* REQUIREMENT
In the entries below, find the lines with the word "absurd" and copy them.

Dataset entries
────
/-- A step that neither resets, accepts a request nor drains the FIFO leaves the datapath registers (R26, R27). -/
theorem step_dp (h : step s = .next t) (hr : (sampleInputs s).rst = false)
    (ha : s.fsm ≠ .idle ∨ (sampleInputs s).reqValid = false) (hd : s.fsm ≠ .drain) : t.dp = s.dp := by
  cases step_cases h with
  | reset rst _ => simp [rst] at hr
  | waiting _ _ _ next => simp [next]
  | request _ fsm valid _ _ _ => simp [fsm, valid] at ha
  | reserved _ fsm valid _ _ _ => simp [fsm, valid] at ha
  | wrCmd _ _ _ next => simp [next]
  | wrCtrl _ _ _ next => simp [next]
  | poll _ _ _ next => simp [next, pollBranch_ports]
  | drain _ fsm _ _ => exact absurd fsm hd
  | held _ _ _ next => simp [next]
  | taken _ _ _ next => simp [next]

/-- A DRAIN step without `rst` reads the FIFO, stores or discards the word, and polls again (R145). -/
theorem step_drain (h : step s = .next t) (hr : (sampleInputs s).rst = false) (hf : s.fsm = .drain) :
    t = setFsm .poll (storeOrDiscard (fifoWord (beginStep s)) (readFifo (beginStep s))) := by
  cases hl : paramsLegal s.params with
  | true => exact next_inj (step_of_drain hr hf hl ▸ h)
  | false => simp [step_of_illegal hr hl (by simp [hf])] at h

/-- Settles O44: only the drainer touches a register then, and of the registers only the cursor. -/
theorem datapathWrittenOnlyAtAcceptance : Obligations.DatapathWrittenOnlyAtAcceptance := by
  intro s t d h hd hr ha
  by_cases hf : s.fsm = .drain
  · obtain ⟨c, hc⟩ := storeOrDiscard_dp (s := readFifo (beginStep s)) (fifoWord (beginStep s)) hd
    exact ⟨c, by rw [step_drain h hr hf, setFsm_dp, hc], absurd hf⟩
  · exact ⟨d.cursor, (step_dp h hr ha hf).trans hd, fun _ => rfl⟩

end Sys2Proof.Machine

/-! The statements on memory: the response buffer, the lanes of a bus access, and the register addresses. -/

namespace Sys2Proof.Machine

variable {s t : State}

/-! ### What one step does to the response buffer (R68) -/

/-- A poll's branch leaves the buffer alone. -/
theorem pollBranch_buffer (w : Word) (s : State) : (pollBranch w s).buffer = s.buffer := by
  rcases pollBranch_cases w s with ⟨_, e⟩ | ⟨_, _, e⟩ | ⟨_, _, e⟩ <;> simp [e]

/-- The buffer takes the word that the write port shows. -/
theorem storeOrDiscard_buffer (w : Word) (h : s.bufOut = none) :
    (storeOrDiscard w s).buffer =
      (storeOrDiscard w s).bufOut.elim s.buffer fun o => bufStore s.buffer o.off.toNat o.data := by
  rcases storeOrDiscard_cases w s with ⟨_, _, _, e⟩ | ⟨_, _, _, e⟩ | ⟨_, _, e⟩ <;> simp [e, h]

/-- A step stores the word that the write port shows, and a step that shows none leaves the buffer (R23, R68). -/
theorem step_buffer (h : step s = .next t) :
    t.buffer = t.bufOut.elim s.buffer fun o => bufStore s.buffer o.off.toNat o.data := by
  cases step_cases h with
  | reset _ next => simp [next]
  | waiting _ _ _ next => simp [next]
  | request _ _ _ _ _ next => simp [(exec_cases next).frame]
  | reserved _ _ _ _ _ next => simp [next]
  | wrCmd _ _ _ next => simp [next]
  | wrCtrl _ _ _ next => simp [next]
  | poll _ _ _ next => simp [next, pollBranch_ports, pollBranch_buffer]
  | drain _ _ _ next => simp [next, storeOrDiscard_buffer (s := readFifo (beginStep s)) _ rfl]
  | held _ _ _ next => simp [next]
  | taken _ _ _ next => simp [next]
────
* ANSWER FOR THIS EXERCISE
  | drain _ fsm _ _ => exact absurd fsm hd
    exact ⟨c, by rw [step_drain h hr hf, setFsm_dp, hc], absurd hf⟩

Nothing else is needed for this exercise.